■ Required work:
Determine how many lines in the entries below include the word "which", and reply with that number alone.

■ Extracted information:
◆ ◆ ◆ ◆ ◆

theorem writeTtbcr_cases (v : Word) (s : State) :
    (splitField v = 0 ∧ writeTtbcr v s
        = .ok 0 ((s.setCp { s.cp with ttbcr := v }).setTc
          { s.tc with splitWidth := 0, tableBase0 := tableBase16K s.cp.ttbr0 }))
      ∨ writeTtbcr v s = .fatal .unimplementedSplit v s := by
  by_cases h : splitField v = 0
  · exact .inl ⟨h, writeTtbcr_stored h s⟩
  · exact .inr (writeTtbcr_split h s)

theorem raiseIrq_cases (irq : Irq) (s : State) :
    raiseIrq irq s = .ok 0 s
      ∨ (irqIllegal s.cfg irq = false ∧ s.ic.pending.getLast? ≠ some irq ∧ queueFull s.cfg s.ic.pending = false
        ∧ raiseIrq irq s = .ok 0 (s.setIc { s.ic with pending := s.ic.pending ++ [irq] }))
      ∨ ∃ r i, raiseIrq irq s = .fatal r i s := by
  cases hlegal : irqIllegal s.cfg irq with
  | true => exact .inr (.inr ⟨_, _, if_pos hlegal⟩)
  | false =>
    by_cases hlast : s.ic.pending.getLast? = some irq
    · exact .inl (raiseIrq_duplicate hlegal hlast)
    · cases hfull : queueFull s.cfg s.ic.pending with
      | true => exact .inr (.inr ⟨_, _, raiseIrq_full hlegal hlast hfull⟩)
      | false => exact .inr (.inl ⟨rfl, hlast, rfl, raiseIrq_room hlegal hlast hfull⟩)

theorem acceptIrq_cases (s : State) :
    (∃ irq rest, s.ic.pending = irq :: rest ∧ queueFull s.cfg s.ic.acknowledged = false
        ∧ acceptIrq s = .ok (irq.setWidth 32)
          (s.setIc { s.ic with pending := rest, acknowledged := s.ic.acknowledged ++ [irq] }))
      ∨ ∃ r i, acceptIrq s = .fatal r i s := by
  cases hq : s.ic.pending with
  | nil => exact .inr ⟨_, _, acceptIrq_empty hq⟩
  | cons irq rest =>
    cases hfull : queueFull s.cfg s.ic.acknowledged with
    | true => exact .inr ⟨_, _, acceptIrq_full hq hfull⟩
    | false => exact .inl ⟨irq, rest, rfl, rfl, acceptIrq_room hq hfull⟩

theorem completeIrq_cases (irq : Irq) (s : State) :
    (∃ rest, s.ic.acknowledged = irq :: rest ∧ completeIrq irq s = .ok 0 (s.setIc { s.ic with acknowledged := rest }))
      ∨ ∃ r i, completeIrq irq s = .fatal r i s := by
  cases hlegal : irqIllegal s.cfg irq with
  | true => exact .inr ⟨_, _, if_pos hlegal⟩
  | false =>
    by_cases hhead : s.ic.acknowledged.head? = some irq
    · obtain ⟨rest, hq⟩ := List.head?_eq_some_iff.mp hhead
      exact .inl ⟨rest, hq, completeIrq_head hlegal hq⟩
    · exact .inr ⟨_, _, completeIrq_mismatch hlegal hhead⟩

/-- The command goes to the AddressTranslator or the Bus. -/
def usesBus : Instr → Bool
  | .xlatUR _ | .xlatUW _ | .xlatPR _ | .xlatPW _ => true
  | .ldb _ _ | .ldh _ _ | .ldw _ _ | .fetch _ _ => true
  | .stb _ _ _ | .sth _ _ _ | .stw _ _ _ | .storeu _ _ => true
  | _ => false

theorem bodyOf_controls {i : Instr} (h : usesBus i = false) (s : State) : (bodyOf i s).Controls s := by
  cases i
  case cprOther key =>
    obtain ⟨v, h⟩ | ⟨r, i, h⟩ := readOther_cases key s
    · exact .inl ⟨_, _, h, rfl⟩
    · exact .inr ⟨r, i, h⟩
  case cpwOther key v =>
    obtain h | h | ⟨r, i, h⟩ := writeOther_cases key v s
    · exact .inl ⟨_, _, h, rfl⟩
    · exact .inl ⟨_, _, h, rfl⟩
    · exact .inr ⟨r, i, h⟩
  case cpwSctlr v =>
    obtain h | h := writeSctlr_cases v s
    · exact .inl ⟨_, _, h, rfl⟩
    · exact .inr ⟨_, _, h⟩
  case cpwTtbcr v =>
    obtain ⟨-, h⟩ | h := writeTtbcr_cases v s
    · exact .inl ⟨_, _, h, rfl⟩
    · exact .inr ⟨_, _, h⟩
  case irqraise irq =>
    obtain h | ⟨-, -, -, h⟩ | ⟨r, i, h⟩ := raiseIrq_cases irq s
    · exact .inl ⟨_, _, h, rfl⟩
    · exact .inl ⟨_, _, h, rfl⟩
    · exact .inr ⟨r, i, h⟩
  case irqaccept =>
    obtain ⟨irq, rest, -, -, h⟩ | ⟨r, i, h⟩ := acceptIrq_cases s
    · exact .inl ⟨_, _, h, rfl⟩
    · exact .inr ⟨r, i, h⟩
  case irqeoi irq =>
    obtain ⟨rest, -, h⟩ | ⟨r, i, h⟩ := completeIrq_cases irq s
    · exact .inl ⟨_, _, h, rfl⟩
    · exact .inr ⟨r, i, h⟩
  case xlatUR | xlatUW | xlatPR | xlatPW | ldb | ldh | ldw | fetch | stb | sth | stw | storeu => cases h
  all_goals exact .inl ⟨_, _, rfl, rfl⟩

theorem Ended.Controls.precise {s : State} {r : Ended Word} (h : r.Controls s) : r.Precise false s := by
  obtain ⟨v, t, rfl, ht⟩ | ⟨reason, info, rfl⟩ := h
  · exact (congrArg State.fatal ht :)
  · rfl

theorem isFetchCommand_of_not_usesBus {i : Instr} (h : usesBus i = false) : isFetchCommand i = false := by
  cases i
  case fetch => cases h
  all_goals rfl

/-- Every command but STOREU, which is made of several stores, ends precisely. -/
theorem bodyOf_precise {i : Instr} (h : ∀ a d, i ≠ .storeu a d) (s : State) :
    (bodyOf i s).Precise (isFetchCommand i) s := by
  by_cases hbus : usesBus i = true
  · cases i
    case storeu a d => exact absurd rfl (h a d)
    case xlatUR | xlatUW | xlatPR | xlatPW => exact translate_precise _ _ _ s
    case ldb | ldh | ldw | fetch | stb | sth | stw => exact access_precise _ _ _ _ s
    all_goals cases hbus
  · rw [Bool.not_eq_true] at hbus
    rw [isFetchCommand_of_not_usesBus hbus]
    exact (bodyOf_controls hbus s).precise

/-! ### STOREU -/

/-- The pieces before the one that fails change RAM and the peripherals' record, and no more (43_bus.md R124). -/
theorem storePieces_abort {a : Word} {w : Width} {pieces : List (Word × Word)} {s t : State} {f : Abort}
    (h : storePieces a w pieces s = .abort f t) : f.isFetch = false := by
  induction pieces generalizing s with
  | nil => cases h
  | cons c rest ih =>
    rw [storePieces] at h
    obtain ⟨v, u, hpiece, -⟩ | ⟨st, u, hpiece, -⟩ | ⟨r, i, hpiece⟩ := access_ends (a + c.1) w true (.store c.2) s <;>
      rw [hpiece] at h
    · exact ih h
    · cases h
      rfl
    · cases h

theorem storePieces_fatal {a : Word} {w : Width} {pieces : List (Word × Word)} {s t : State} {r : FatalReason} {i : Word}
    (h : storePieces a w pieces s = .fatal r i t) : t.cp = s.cp := by
  induction pieces generalizing s with
  | nil => cases h
  | cons c rest ih =>
    rw [storePieces] at h
    obtain ⟨v, u, hpiece, hcp⟩ | ⟨st, u, hpiece, -⟩ | ⟨r, i, hpiece⟩ := access_ends (a + c.1) w true (.store c.2) s <;>
      rw [hpiece] at h
    · exact (ih h).trans hcp
    · cases h
    · cases h
      rfl

/-! ### The outcome of a command and its response -/

/-- A FATAL response is Halted, or the body's Fatal. -/
theorem exec_fatal {i : Instr} {s t : State} {r : FatalReason} (h : exec i s = .next t)
    (hr : t.response = some (.fatal r)) :
    (s.fatal ≠ none ∧ r = .halted ∧ t = s.respond (.fatal .halted))
      ∨ ∃ info u, s.fatal = none ∧ bodyOf i s = .fatal r info u ∧ t = (u.setFatal r info).respond (.fatal r) := by
  obtain ⟨hl, rfl⟩ | ⟨hl, ⟨v, u, hb, rfl⟩ | ⟨f, u, hb, rfl⟩ | ⟨r', info, u, hb, rfl⟩⟩ := exec_cases h <;> cases hr
  · exact .inl ⟨hl, rfl, rfl⟩
  · exact .inr ⟨info, u, hl, hb, rfl⟩

/-- An ABORT response is the body's Abort. -/
theorem exec_abort {i : Instr} {s t : State} {f : Abort} (h : exec i s = .next t) (hr : t.response = some (.abort f)) :
    ∃ u, bodyOf i s = .abort f u ∧ t = u.respond (.abort f) := by
  obtain ⟨hl, rfl⟩ | ⟨hl, ⟨v, u, hb, rfl⟩ | ⟨f', u, hb, rfl⟩ | ⟨r', info, u, hb, rfl⟩⟩ := exec_cases h <;> cases hr
  exact ⟨u, hb, rfl⟩

/-- A Fatal of a command, STOREU's included, leaves the block but RAM, and the Fatal record that was there. -/
theorem bodyOf_fatal {i : Instr} {s u : State} {r : FatalReason} {info : Word} (h : bodyOf i s = .fatal r info u) :
    u.tc = s.tc ∧ u.cp = s.cp ∧ u.ic = s.ic ∧ u.fatal = s.fatal := by
  by_cases hi : ∃ a d, i = .storeu a d
  · obtain ⟨a, d, rfl⟩ := hi
    have hframe := storeUnaligned_frame a d s
    rw [show storeUnaligned a d s = _ from h] at hframe
    refine ⟨hframe.tc, ?_, hframe.ic, hframe.fatal⟩
    cases hodd : a.getLsbD 0 with
    | false => exact storePieces_fatal ((storeUnaligned_even hodd d s).symm.trans h)
    | true => exact storePieces_fatal ((storeUnaligned_odd hodd d s).symm.trans h)
  · have hprecise := bodyOf_precise (fun a d hid => hi ⟨a, d, hid⟩) s
    rw [h] at hprecise
    obtain rfl : u = s := hprecise
    exact ⟨rfl, rfl, rfl, rfl⟩

theorem isFetchCommand_iff (i : Instr) : isFetchCommand i = true ↔ ∃ p a, i = .fetch p a := by
  cases i <;> simp [isFetchCommand]

/-- An Abort of a command, STOREU's included, says whether the command was a FETCH. -/
theorem bodyOf_abort {i : Instr} {s u : State} {f : Abort} (h : bodyOf i s = .abort f u) :
    f.isFetch = isFetchCommand i ∧ BusFrame s u := by
  by_cases hi : ∃ a d, i = .storeu a d
  · obtain ⟨a, d, rfl⟩ := hi
    have hframe := storeUnaligned_frame a d s
    rw [show storeUnaligned a d s = _ from h] at hframe
    refine ⟨?_, hframe⟩
    cases hodd : a.getLsbD 0 with
    | false => exact storePieces_abort ((storeUnaligned_even hodd d s).symm.trans h)
    | true => exact storePieces_abort ((storeUnaligned_odd hodd d s).symm.trans h)
  · have hprecise := bodyOf_precise (fun a d hid => hi ⟨a, d, hid⟩) s
    rw [h] at hprecise
    obtain ⟨hfetch, haborted⟩ := hprecise
    exact ⟨hfetch, haborted.frame⟩

theorem setFatal_respond_peripherals (s : State) (r : FatalReason) (info : Word) (q : Response) :
    SamePeripherals s ((s.setFatal r info).respond q) := ⟨by simp, by simp⟩

/-- Settles O51: the response is Halted, which changes nothing, or the Fatal of the body. -/
theorem aFatalChangesOnlyTheFatalRecord : Obligations.AFatalChangesOnlyTheFatalRecord := by
  unfold Obligations.AFatalChangesOnlyTheFatalRecord
  intro s t i r h hr
  obtain ⟨hcfg, hclient⟩ := exec_client h
  obtain ⟨hl, rfl, rfl⟩ | ⟨info, u, hl, hb, rfl⟩ := exec_fatal h hr
  · exact ⟨hcfg, rfl, rfl, rfl, hclient, fun _ => ⟨rfl, rfl⟩, fun hnone => absurd hnone hl, fun _ => ⟨rfl, rfl, rfl⟩⟩
  · obtain ⟨htc, hcp, hic, hfatal⟩ := bodyOf_fatal hb
    refine ⟨hcfg, by simpa using htc, by simpa using hcp, by simpa using hic, hclient, fun hset => absurd hl hset,
      fun _ => ⟨info, by simp [hfatal, hl]⟩, fun hi => ?unwritten⟩
    case unwritten =>
      have hprecise := bodyOf_precise hi s
      rw [hb] at hprecise
      obtain rfl : u = s := hprecise
      exact ⟨by simp, setFatal_respond_peripherals u r info _⟩

/-- Settles O52: an abort of the body records a fault, and every frame is a frame of that. -/
theorem abortsArePrecise : Obligations.AbortsArePrecise := by
  unfold Obligations.AbortsArePrecise
  intro s t i f h hr
  obtain ⟨u, hb, rfl⟩ := exec_abort h hr
  obtain ⟨hfetch, hframe⟩ := bodyOf_abort hb
  refine ⟨hframe.cfg, hframe.tc, hframe.ic, hframe.fatal, hframe.client, hframe.cp, ?_, fun hi => ?unwritten⟩
  · rw [hfetch, isFetchCommand_iff]
  case unwritten =>
    have hprecise := bodyOf_precise hi s
    rw [hb] at hprecise
    exact ⟨hprecise.2.ram, hprecise.2.peripherals⟩

/-! ### What only stores change -/

@[simp] theorem conclude_ram (r : Ended Word) : (conclude r).ram = r.state.ram := by
  cases r <;> simp [Ended.state]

◆ ◆ ◆ ◆ ◆

■ Problem solution:
2